● Task: Output only the lines of the entries that follow, starting at the one with "let dst := d.connIp c true" and running down to the one with "beBytes 4 (seq", both included and unchanged.

● Data for the task:
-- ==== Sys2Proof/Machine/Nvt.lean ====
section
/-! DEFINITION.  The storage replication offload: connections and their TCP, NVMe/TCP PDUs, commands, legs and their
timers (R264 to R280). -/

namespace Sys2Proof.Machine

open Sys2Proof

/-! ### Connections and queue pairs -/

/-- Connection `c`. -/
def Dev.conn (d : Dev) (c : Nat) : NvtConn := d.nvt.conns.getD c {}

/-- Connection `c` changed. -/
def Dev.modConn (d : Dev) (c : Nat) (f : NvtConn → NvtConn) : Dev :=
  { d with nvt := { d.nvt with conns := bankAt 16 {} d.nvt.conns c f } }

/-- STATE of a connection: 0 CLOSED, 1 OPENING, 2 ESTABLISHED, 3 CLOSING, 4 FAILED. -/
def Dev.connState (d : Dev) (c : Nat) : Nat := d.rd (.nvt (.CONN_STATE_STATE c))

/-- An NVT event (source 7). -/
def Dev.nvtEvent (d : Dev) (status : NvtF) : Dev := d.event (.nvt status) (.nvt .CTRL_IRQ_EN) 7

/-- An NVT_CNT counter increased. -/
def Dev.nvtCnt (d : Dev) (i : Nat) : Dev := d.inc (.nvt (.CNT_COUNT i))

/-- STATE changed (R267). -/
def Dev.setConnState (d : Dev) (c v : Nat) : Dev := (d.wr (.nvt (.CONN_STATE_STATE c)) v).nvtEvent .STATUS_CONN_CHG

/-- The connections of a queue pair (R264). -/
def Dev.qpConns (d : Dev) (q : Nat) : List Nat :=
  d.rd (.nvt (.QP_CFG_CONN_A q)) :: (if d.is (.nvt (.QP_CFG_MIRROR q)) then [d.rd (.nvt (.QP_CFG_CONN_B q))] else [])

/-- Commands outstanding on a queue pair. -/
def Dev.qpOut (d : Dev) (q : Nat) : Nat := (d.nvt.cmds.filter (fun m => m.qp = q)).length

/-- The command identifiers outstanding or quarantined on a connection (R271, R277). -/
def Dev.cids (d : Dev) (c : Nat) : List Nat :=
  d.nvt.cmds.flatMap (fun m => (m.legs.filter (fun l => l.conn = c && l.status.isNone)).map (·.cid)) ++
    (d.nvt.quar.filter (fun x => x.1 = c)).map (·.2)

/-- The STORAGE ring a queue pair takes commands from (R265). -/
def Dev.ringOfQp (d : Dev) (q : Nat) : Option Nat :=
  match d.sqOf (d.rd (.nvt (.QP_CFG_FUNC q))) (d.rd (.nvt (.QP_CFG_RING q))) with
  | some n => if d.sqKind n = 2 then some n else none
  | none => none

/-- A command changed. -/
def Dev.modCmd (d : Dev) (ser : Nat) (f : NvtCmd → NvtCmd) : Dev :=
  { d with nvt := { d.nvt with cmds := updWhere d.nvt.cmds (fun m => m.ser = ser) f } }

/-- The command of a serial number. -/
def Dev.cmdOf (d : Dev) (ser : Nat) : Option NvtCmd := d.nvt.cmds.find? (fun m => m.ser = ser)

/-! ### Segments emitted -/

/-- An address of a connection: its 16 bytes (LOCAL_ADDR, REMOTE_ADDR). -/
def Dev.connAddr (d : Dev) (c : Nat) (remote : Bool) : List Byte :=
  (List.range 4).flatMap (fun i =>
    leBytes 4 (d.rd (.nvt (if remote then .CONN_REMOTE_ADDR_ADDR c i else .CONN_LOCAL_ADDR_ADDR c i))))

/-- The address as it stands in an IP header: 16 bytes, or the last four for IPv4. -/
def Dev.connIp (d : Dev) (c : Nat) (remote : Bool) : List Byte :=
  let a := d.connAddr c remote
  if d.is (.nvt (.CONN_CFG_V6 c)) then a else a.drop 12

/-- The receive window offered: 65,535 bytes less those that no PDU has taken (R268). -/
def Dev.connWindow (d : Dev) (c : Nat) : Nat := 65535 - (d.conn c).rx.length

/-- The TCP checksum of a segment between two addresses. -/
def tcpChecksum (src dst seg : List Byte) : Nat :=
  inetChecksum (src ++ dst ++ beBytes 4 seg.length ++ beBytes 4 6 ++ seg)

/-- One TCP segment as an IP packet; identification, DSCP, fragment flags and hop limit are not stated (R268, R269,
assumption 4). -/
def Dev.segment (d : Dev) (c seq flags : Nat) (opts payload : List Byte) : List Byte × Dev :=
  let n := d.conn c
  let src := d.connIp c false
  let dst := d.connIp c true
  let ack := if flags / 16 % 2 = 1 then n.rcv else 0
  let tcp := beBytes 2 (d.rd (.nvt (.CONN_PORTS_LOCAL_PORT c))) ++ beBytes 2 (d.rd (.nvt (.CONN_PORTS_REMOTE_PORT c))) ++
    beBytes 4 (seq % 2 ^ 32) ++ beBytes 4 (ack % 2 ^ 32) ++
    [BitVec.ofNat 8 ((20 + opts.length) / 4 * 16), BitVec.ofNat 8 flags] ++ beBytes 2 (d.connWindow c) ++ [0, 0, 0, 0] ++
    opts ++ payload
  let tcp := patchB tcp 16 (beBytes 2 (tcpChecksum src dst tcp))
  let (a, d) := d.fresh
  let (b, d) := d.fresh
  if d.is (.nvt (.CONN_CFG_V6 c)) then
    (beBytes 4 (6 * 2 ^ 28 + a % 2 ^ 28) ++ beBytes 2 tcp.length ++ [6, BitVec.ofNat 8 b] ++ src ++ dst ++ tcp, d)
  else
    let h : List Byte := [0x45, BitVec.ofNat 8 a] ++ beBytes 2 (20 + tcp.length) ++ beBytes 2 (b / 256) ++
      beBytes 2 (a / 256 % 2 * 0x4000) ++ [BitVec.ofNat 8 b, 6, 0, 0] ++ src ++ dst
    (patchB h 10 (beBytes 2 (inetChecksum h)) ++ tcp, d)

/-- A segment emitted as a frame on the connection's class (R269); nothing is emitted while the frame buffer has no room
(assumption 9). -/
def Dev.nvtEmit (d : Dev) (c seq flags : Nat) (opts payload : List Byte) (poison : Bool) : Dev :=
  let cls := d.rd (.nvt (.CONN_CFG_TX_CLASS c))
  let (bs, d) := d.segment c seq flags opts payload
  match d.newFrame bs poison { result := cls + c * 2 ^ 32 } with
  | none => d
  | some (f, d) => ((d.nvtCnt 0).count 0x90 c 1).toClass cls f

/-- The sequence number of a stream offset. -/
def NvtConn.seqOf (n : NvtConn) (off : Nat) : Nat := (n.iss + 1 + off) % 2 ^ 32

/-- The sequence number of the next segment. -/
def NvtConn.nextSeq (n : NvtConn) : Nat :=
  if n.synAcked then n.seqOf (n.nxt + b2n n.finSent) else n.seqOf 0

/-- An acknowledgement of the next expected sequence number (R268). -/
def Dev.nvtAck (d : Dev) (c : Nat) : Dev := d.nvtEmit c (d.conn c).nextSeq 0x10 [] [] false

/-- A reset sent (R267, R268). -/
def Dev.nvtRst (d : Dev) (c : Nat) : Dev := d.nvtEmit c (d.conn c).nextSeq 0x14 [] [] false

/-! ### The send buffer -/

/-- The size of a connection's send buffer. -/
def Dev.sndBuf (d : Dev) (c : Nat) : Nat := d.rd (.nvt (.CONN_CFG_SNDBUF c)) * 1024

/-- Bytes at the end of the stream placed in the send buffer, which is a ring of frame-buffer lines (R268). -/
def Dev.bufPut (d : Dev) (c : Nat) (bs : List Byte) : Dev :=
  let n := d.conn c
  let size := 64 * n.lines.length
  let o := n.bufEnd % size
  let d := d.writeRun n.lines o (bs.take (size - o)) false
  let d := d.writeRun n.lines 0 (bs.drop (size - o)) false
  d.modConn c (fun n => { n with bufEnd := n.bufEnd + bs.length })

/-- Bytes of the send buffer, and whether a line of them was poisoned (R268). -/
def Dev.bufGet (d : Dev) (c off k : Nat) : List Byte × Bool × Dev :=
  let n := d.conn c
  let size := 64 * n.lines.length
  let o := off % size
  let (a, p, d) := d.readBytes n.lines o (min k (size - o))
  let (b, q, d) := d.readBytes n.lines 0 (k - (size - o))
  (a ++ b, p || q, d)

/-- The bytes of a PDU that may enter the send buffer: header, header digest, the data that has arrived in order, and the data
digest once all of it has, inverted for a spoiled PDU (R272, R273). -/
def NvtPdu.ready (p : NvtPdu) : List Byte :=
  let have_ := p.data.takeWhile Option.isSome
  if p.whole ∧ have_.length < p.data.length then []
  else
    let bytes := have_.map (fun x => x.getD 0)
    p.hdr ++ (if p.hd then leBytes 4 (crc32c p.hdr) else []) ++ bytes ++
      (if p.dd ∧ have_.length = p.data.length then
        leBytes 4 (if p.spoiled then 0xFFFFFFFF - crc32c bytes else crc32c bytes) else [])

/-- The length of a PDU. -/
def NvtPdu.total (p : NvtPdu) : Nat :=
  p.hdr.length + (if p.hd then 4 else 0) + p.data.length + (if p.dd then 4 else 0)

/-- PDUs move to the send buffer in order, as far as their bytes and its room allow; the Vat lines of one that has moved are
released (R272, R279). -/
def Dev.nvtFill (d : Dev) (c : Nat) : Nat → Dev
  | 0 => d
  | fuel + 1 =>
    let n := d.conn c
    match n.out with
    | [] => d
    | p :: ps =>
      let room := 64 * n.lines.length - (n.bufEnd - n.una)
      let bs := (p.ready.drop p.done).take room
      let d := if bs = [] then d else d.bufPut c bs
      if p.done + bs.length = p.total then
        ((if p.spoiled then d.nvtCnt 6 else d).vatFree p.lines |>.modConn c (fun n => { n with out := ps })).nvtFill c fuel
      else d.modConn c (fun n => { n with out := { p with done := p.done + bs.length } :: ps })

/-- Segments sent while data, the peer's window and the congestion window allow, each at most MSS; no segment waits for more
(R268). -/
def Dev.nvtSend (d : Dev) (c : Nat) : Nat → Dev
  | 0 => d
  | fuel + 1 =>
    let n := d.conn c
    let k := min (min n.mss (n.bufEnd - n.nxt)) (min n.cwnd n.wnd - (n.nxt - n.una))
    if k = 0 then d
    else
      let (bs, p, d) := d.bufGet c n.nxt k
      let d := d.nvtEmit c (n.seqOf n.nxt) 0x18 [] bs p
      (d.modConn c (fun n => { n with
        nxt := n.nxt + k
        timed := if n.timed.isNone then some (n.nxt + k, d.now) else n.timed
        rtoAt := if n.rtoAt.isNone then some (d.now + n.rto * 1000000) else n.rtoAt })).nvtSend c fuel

--

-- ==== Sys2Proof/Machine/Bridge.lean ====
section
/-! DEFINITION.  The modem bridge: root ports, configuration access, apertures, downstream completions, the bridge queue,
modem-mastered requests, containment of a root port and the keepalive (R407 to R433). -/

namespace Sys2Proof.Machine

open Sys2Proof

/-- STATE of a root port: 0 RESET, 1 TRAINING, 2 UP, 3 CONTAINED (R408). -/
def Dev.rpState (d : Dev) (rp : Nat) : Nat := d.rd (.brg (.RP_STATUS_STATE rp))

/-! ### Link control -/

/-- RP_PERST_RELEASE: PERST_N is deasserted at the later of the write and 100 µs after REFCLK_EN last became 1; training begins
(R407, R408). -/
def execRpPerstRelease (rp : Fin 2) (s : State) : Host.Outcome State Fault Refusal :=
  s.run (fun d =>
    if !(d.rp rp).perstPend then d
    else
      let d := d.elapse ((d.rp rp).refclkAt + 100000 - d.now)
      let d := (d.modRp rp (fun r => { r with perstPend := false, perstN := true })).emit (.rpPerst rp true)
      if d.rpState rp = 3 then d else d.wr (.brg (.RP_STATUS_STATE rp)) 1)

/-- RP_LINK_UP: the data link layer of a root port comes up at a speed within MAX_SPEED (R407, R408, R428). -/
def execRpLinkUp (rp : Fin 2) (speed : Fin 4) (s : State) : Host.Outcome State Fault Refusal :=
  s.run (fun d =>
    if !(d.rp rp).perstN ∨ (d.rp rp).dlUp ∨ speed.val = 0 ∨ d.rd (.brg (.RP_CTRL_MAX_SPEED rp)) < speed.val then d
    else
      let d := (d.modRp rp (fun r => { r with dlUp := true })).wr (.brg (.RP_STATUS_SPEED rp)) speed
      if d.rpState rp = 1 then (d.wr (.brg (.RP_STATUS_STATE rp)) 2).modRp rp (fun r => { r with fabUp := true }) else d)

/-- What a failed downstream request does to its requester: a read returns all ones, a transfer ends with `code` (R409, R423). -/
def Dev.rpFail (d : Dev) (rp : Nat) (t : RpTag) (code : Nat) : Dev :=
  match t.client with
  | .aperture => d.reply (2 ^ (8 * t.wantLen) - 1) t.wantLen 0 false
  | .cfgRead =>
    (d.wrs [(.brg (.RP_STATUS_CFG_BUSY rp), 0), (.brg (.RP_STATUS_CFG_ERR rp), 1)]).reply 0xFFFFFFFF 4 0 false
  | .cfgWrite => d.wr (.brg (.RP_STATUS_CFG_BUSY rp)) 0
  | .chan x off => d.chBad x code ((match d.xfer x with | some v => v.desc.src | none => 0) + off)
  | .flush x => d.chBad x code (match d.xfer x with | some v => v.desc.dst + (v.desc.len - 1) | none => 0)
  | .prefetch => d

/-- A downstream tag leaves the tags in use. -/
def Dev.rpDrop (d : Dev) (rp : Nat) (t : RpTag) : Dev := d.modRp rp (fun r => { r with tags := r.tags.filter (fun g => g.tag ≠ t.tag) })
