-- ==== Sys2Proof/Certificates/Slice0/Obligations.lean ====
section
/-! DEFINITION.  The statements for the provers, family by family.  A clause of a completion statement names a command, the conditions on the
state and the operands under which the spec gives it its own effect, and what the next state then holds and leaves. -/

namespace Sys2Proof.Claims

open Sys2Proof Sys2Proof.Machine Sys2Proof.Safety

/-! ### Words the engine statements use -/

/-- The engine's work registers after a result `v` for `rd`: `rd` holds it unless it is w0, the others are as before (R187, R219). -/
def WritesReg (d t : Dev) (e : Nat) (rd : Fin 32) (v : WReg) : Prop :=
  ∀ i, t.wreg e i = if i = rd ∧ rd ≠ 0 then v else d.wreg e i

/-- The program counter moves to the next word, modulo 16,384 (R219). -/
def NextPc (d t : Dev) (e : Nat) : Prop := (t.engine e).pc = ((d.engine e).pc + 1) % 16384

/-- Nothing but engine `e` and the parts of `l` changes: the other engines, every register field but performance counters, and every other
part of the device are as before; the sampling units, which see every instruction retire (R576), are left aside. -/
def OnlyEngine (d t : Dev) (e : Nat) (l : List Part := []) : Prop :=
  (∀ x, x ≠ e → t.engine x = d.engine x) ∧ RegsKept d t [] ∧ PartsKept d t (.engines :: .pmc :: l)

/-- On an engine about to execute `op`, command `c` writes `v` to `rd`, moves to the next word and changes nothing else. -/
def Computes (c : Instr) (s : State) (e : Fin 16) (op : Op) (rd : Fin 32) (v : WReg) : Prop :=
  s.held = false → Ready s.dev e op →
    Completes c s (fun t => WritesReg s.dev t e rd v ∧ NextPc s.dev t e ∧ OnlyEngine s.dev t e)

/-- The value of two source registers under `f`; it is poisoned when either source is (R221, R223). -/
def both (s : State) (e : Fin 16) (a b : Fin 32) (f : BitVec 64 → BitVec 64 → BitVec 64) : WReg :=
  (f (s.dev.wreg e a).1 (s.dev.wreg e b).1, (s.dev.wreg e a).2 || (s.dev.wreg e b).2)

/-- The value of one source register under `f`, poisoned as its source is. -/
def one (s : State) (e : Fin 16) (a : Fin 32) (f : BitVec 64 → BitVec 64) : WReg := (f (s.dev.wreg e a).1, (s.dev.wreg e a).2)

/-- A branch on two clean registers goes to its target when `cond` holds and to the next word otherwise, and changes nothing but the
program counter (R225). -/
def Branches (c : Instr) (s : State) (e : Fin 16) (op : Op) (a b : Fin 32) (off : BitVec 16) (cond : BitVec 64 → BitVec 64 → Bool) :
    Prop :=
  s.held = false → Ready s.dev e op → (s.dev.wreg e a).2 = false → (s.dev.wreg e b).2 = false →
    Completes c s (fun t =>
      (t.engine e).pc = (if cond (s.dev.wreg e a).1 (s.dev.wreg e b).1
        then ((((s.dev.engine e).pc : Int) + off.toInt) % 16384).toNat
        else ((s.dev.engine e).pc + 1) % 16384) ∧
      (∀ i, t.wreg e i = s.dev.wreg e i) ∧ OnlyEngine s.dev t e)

● Result of the task:
  let dst := d.connIp c true
  let ack := if flags / 16 % 2 = 1 then n.rcv else 0
  let tcp := beBytes 2 (d.rd (.nvt (.CONN_PORTS_LOCAL_PORT c))) ++ beBytes 2 (d.rd (.nvt (.CONN_PORTS_REMOTE_PORT c))) ++
    beBytes 4 (seq % 2 ^ 32) ++ beBytes 4 (ack % 2 ^ 32) ++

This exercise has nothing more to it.